General information
- Type: Dual control trainer glider
- National origin: Italy
- Manufacturer: Aeronautica Bonomi
- Designer: Camillo Silva
- Number built: 6

History
- First flight: 1935

= Bonomi BS.24 Biposto Roma =

The Bonomi BS.24 Biposto Rome (Rome two-seater) was an Italian dual control trainer designed for club use. Six were built in the mid-1930s.

==Design and development==

Camillo Silva designed numerous gliders for Aeronautica Bonomi, but only two of them, the BS.14 Astore and the Biposto Roma were two seaters. When the company started out in 1931, early glider training used single seat primary gliders and the absence of an experienced pilot on board resulted, in England at least, in many injuries and closure of gliding clubs. By 1935 Italian gliding clubs felt a need for dual control aircraft, with good enough performance to take pupils to their C certificates. They were the Biposto Roma's target market.
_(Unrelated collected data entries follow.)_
-- ==== Sys2Proof/Laws/Clock.lean ====
section
/-! SUPPORT. What the Halt Clock's events can do: each sets the clock, and what follows moves the rest. -/

namespace Sys2Proof.Machine

theorem secondsToLists_inner (s : State) : Inner s (secondsToLists s) := (evaluateForce_inner s).trans (compose_inner _)

theorem secondsToLists_onBoard (s : State) : OnBoard s (secondsToLists s) :=
  (evaluateForce_onBoard s).trans (compose_onBoard _)

theorem secondsEvent_inner (s : State) : Inner s (secondsEvent s) := (evalAll_inner s).trans (secondsToLists_inner _)

/-- The clock after one tenth of the reference clock (R2, R3, R4). -/
def Clock.afterTenth (c : Clock) : Clock :=
  if c.grade = .unset then c.tickOn
  else if c.tenths < 9 then { c.tickOn with tenths := c.tenths + 1 }
  else if c.second < 86399 then { c.tickOn with second := c.second + 1, tenths := 0 }
  else c.tickOn.rolled

theorem clockTenth_inner (s : State) : Inner (s.withClock s.clock.afterTenth) (clockTenth s) := by
  have g : s.clock.tickOn.grade = s.clock.grade := rfl
  have t : s.clock.tickOn.tenths = s.clock.tenths := rfl
  have e : s.clock.tickOn.second = s.clock.second := rfl
  unfold Clock.afterTenth
  simp only [clockTenth, g, t, e]
  split
  · exact .refl _
  · split
    · exact .refl _
    · split
      · exact secondsEvent_inner _
      · exact (rolloverCheck_inner _).trans ((buildTable_inner _ _).trans (secondsToLists_inner _))

/-- The clock after the ageing event (R5). -/
def Clock.aged (c : Clock) : Clock := if c.ageDue then { c with grade := .hostAged } else c

theorem age_inner (s : State) : Inner (s.withClock s.clock.aged) (age s) := by
  unfold Clock.aged age
  split
  · exact secondsToLists_inner _
  · exact .refl s

theorem estimateCalls_inner (s : State) : Inner s (estimateCalls s) := by
  refine Inner.foldl (fun t i => ?_) _ s
  split
  · exact commitCall_inner _ _ t
  · exact .refl t

theorem stepTaken_inner (old : Clock) (s : State) : Inner s (stepTaken old s) := by
  unfold stepTaken
  refine Inner.ite (fun _ => ?_) (fun _ => (buildTable_inner _ s).trans (secondsToLists_inner _))
  have m : Inner s (if old.grade = .unset then estimateCalls s else s) :=
    Inner.ite (fun _ => estimateCalls_inner s) (fun _ => .refl s)
  exact m.trans ((evalAll_inner _).trans (secondsToLists_inner _))

theorem stepClock_inner (c : Clock) (s : State) : Inner (s.withClock c) (stepClock c s) := stepTaken_inner _ _

/-- The clock after an accepted ANNOUNCE is considered (R7). -/
def Clock.considering (c : Clock) (f : AnnounceFields) : Clock := if adopts c f then adoptedClock f c else c

theorem considerAdoption_inner (station : Nat) (f : AnnounceFields) (s : State) :
    Inner (s.withClock (s.clock.considering f)) (considerAdoption station f s) := by
  unfold Clock.considering considerAdoption
  split
  · exact (stepClock_inner _ s).trans (raise_inner _ _)
  · exact .refl s

end Sys2Proof.Machine
end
Despite the partial overlap in names between the Biposto Roma and the earlier BS.12 Roma they had little else in common. In plan, about half of the span of the BS.24's wing was unswept and had constant chord; the outer panels were straight tapered to rounded tips. Ailerons occupied all the trailing edges of these outer panels. There was no dihedral. The wing centre was mounted high above the fuselage on steel struts; in several of his designs Silva had used a cross braced trapezoidal frame for this purpose but the second cockpit, placed at the centre of gravity (c.g.) under the wing, precluded this and instead there were vertical struts behind each cockpit, one to each wing spar and a third, leaning strut from the rear spar. The ends of the spars of the central, constant chord panels were braced to the lower fuselage longerons, directly under the forward wing spar, by asymmetric V-form, faired steel struts.

The Biposto Roma's fuselage was a wooden, rectangular cross section structure, skinned with plywood. Its two cockpits, both open and unscreened, were in tandem. If the aircraft was flown solo it was piloted from the font seat; the occupation or otherwise of the rear cockpit left the trim little changed as it was on the c.g. Under the fuselage a rubber sprung wooden landing skid ran from forward of the cockpits to well aft of the wing trailing edge. The tailplane was triangular, mounted on top of a short, trapezoidal fin and braced to the top of the fuselage. Its elevators had parallel chord and a central cut-out for the rudder, as this, hinged on the fin's trailing edge, was about twice as high as the tailplane. The rudder was straight edged and reached down to the keel; above the tailplane, it had an aerodynamic balance on its upper leading edge.

==Operational history==
At least five Biposto Romas were used by the Poggio Renatico gliding school.